(Records contained in a dataset)
-- ==== Sys2Proof/Machine/Bus.lean ====
section
/-! DEFINITION. The register space (R33 to R49): what a write of any register does, what a read returns, and the commands of the common
header. A register with command bits acts as the commands that its chapter gives it (R45). -/

namespace Sys2Proof.Machine

/-! Results of commands inside a register write. -/

/-- The state that a command leaves, where it leaves one. -/
def stateAfter (s : State) (o : Host.Outcome State Fault Refusal) : State :=
  match o with
  | .next t => t
  | _ => s

/-- Index types from numbers. -/
def die8 (n : Nat) : Die8 := ⟨n % 8, Nat.mod_lt _ (by decide)⟩

/-! Pages with a header. -/

/-- The page at an offset, when it has the common header (R40, R42). -/
def headerPage (page : Nat) : Option PageRef :=
  if page % 0x1000 != 0 then none
  else match pageAt page with
    | some p => if p.cls == .buttons then none else some p
    | none => none

/-- The memory-side die `2q + d` of a page. -/
def PageRef.memDie (p : PageRef) : Nat := 2 * p.quad + (p.die - 3)

/-! Header commands (R14, R15, R41, R51). -/

/-- Causes set at once in `INT_STATUS`: the vector is raised once when a bit becomes 1 in `INT_STATUS` and `INT_ENABLE` (R51). -/
def State.setCauses (s : State) (page mask : Nat) : State :=
  let old := s.hdr page oINT_STATUS
  let new := mask - (mask &&& old)
  let t := s.setReg (page + oINT_STATUS) (BitVec.ofNat 32 (old ||| new))
  if new &&& s.hdr page oINT_ENABLE == 0 then t else t.raiseVector page

/-- `INT_STATUS` written with 1s to clear, in the clock in which causes are set (R52). -/
def State.clearCauses (s : State) (page mask : Nat) : State :=
  let old := s.hdr page oINT_STATUS
  s.setReg (page + oINT_STATUS) (BitVec.ofNat 32 (old - (old &&& mask)))

/-- `INT_ENABLE` written: a bit enabled while its status is 1 raises the vector (R51). -/
def State.writeEnable (s : State) (causes page v : Nat) : State :=
  let old := s.hdr page oINT_ENABLE
  let new := v &&& causes
  let t := s.setReg (page + oINT_ENABLE) (BitVec.ofNat 32 new)
  if (new - (new &&& old)) &&& s.hdr page oINT_STATUS == 0 then t else t.raiseVector page

/-- `PAGE_CTL.QUIESCE` (R15). -/
def State.quiesce (s : State) (p : PageRef) (page : Nat) (on : Bool) : State :=
  let s := s.setHdrBit page oPAGE_CTL 1 on
  if on then s else (s.offerWork p).settle

/-- `PAGE_CTL.EN` (R41). -/
def State.pageEnable (s : State) (p : PageRef) (page : Nat) (on : Bool) : State :=
  let s := s.setHdrBit page oPAGE_CTL 0 on
  if on then (s.offerWork p).settle else s

/-- `INT_VECTOR` (R41, R50): an RWP field. -/
def State.writeVector (s : State) (view : View) (page v : Nat) : State :=
  if view == .bar0 then s.setReg (page + oINT_VECTOR) (BitVec.ofNat 32 (v % 2048)) else s

/-- A register of the common header is written. -/
def State.writeHeader (s : State) (view : View) (p : PageRef) (page o : Nat) (w : Word) : State :=
  if o == oPAGE_CTL then
    let s := s.quiesce p page (bit w.toNat 1)
    let s := s.pageEnable p page (bit w.toNat 0)
    if bit w.toNat 31 then s.blockReset page else s
  else if o == oINT_STATUS then s.clearCauses page (w.toNat &&& p.cls.causes)
  else if o == oINT_ENABLE then s.writeEnable p.cls.causes page w.toNat
  else if o == oINT_SET then s.setCauses page (w.toNat &&& p.cls.causes)
  else if o == oINT_VECTOR then s.writeVector view page w.toNat
  else s

/-! DEVICE (R34, R35, R47, R48). -/

/-- The classes of Table 2-6. -/
def classes : List Cls :=
  [.device, .power, .clock, .tempo, .maint, .introute, .security, .firmware, .record, .monitor, .calib, .graphSched, .graphQueue,
   .buttons, .arrayDie, .panel, .gradDie, .gradCore, .vecCore, .update, .numwatch, .memDie, .stackCtl, .tierbCtl, .dma, .gather, .seal,
   .seamPort, .collective, .seamMgmt, .host]

/-- The bits of `GRANT_CLASSn` that may be set: all but those of the classes that R34 and R35 name. -/
def grantMask (n : Nat) : Nat :=
  2 ^ 32 - 1 - ((classes.filter fun c => !grantableClass c && c.code / 32 == n).map fun c => 2 ^ (c.code % 32)).sum

/-- A grant register is written in BAR0 (R34 to R36): `GRANT_CLASS0` to `3`, `GRANT_QUEUE_LO`, `GRANT_QUEUE_HI`, `GRANT_BUTTONS`. -/
def State.writeGrant (s : State) (reg v : Nat) : State :=
  s.setReg (pgDevice + R.DEVICE.GRANT_CLASS.off + 4 * reg) (BitVec.ofNat 32 (if reg < 4 then v &&& grantMask reg else v))

/-- The level in force after a write of a level (R47): at least 1.0, at most `DEV_LEVEL`. -/
def levelOf (v : Nat) : Nat := if v < 0x100 then 0x100 else if 0x101 < v then 0x101 else v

**Exercise**
Each line of the entries that contains the word "Bool" should be listed.

**Written reply**
def State.quiesce (s : State) (p : PageRef) (page : Nat) (on : Bool) : State :=
def State.pageEnable (s : State) (p : PageRef) (page : Nat) (on : Bool) : State :=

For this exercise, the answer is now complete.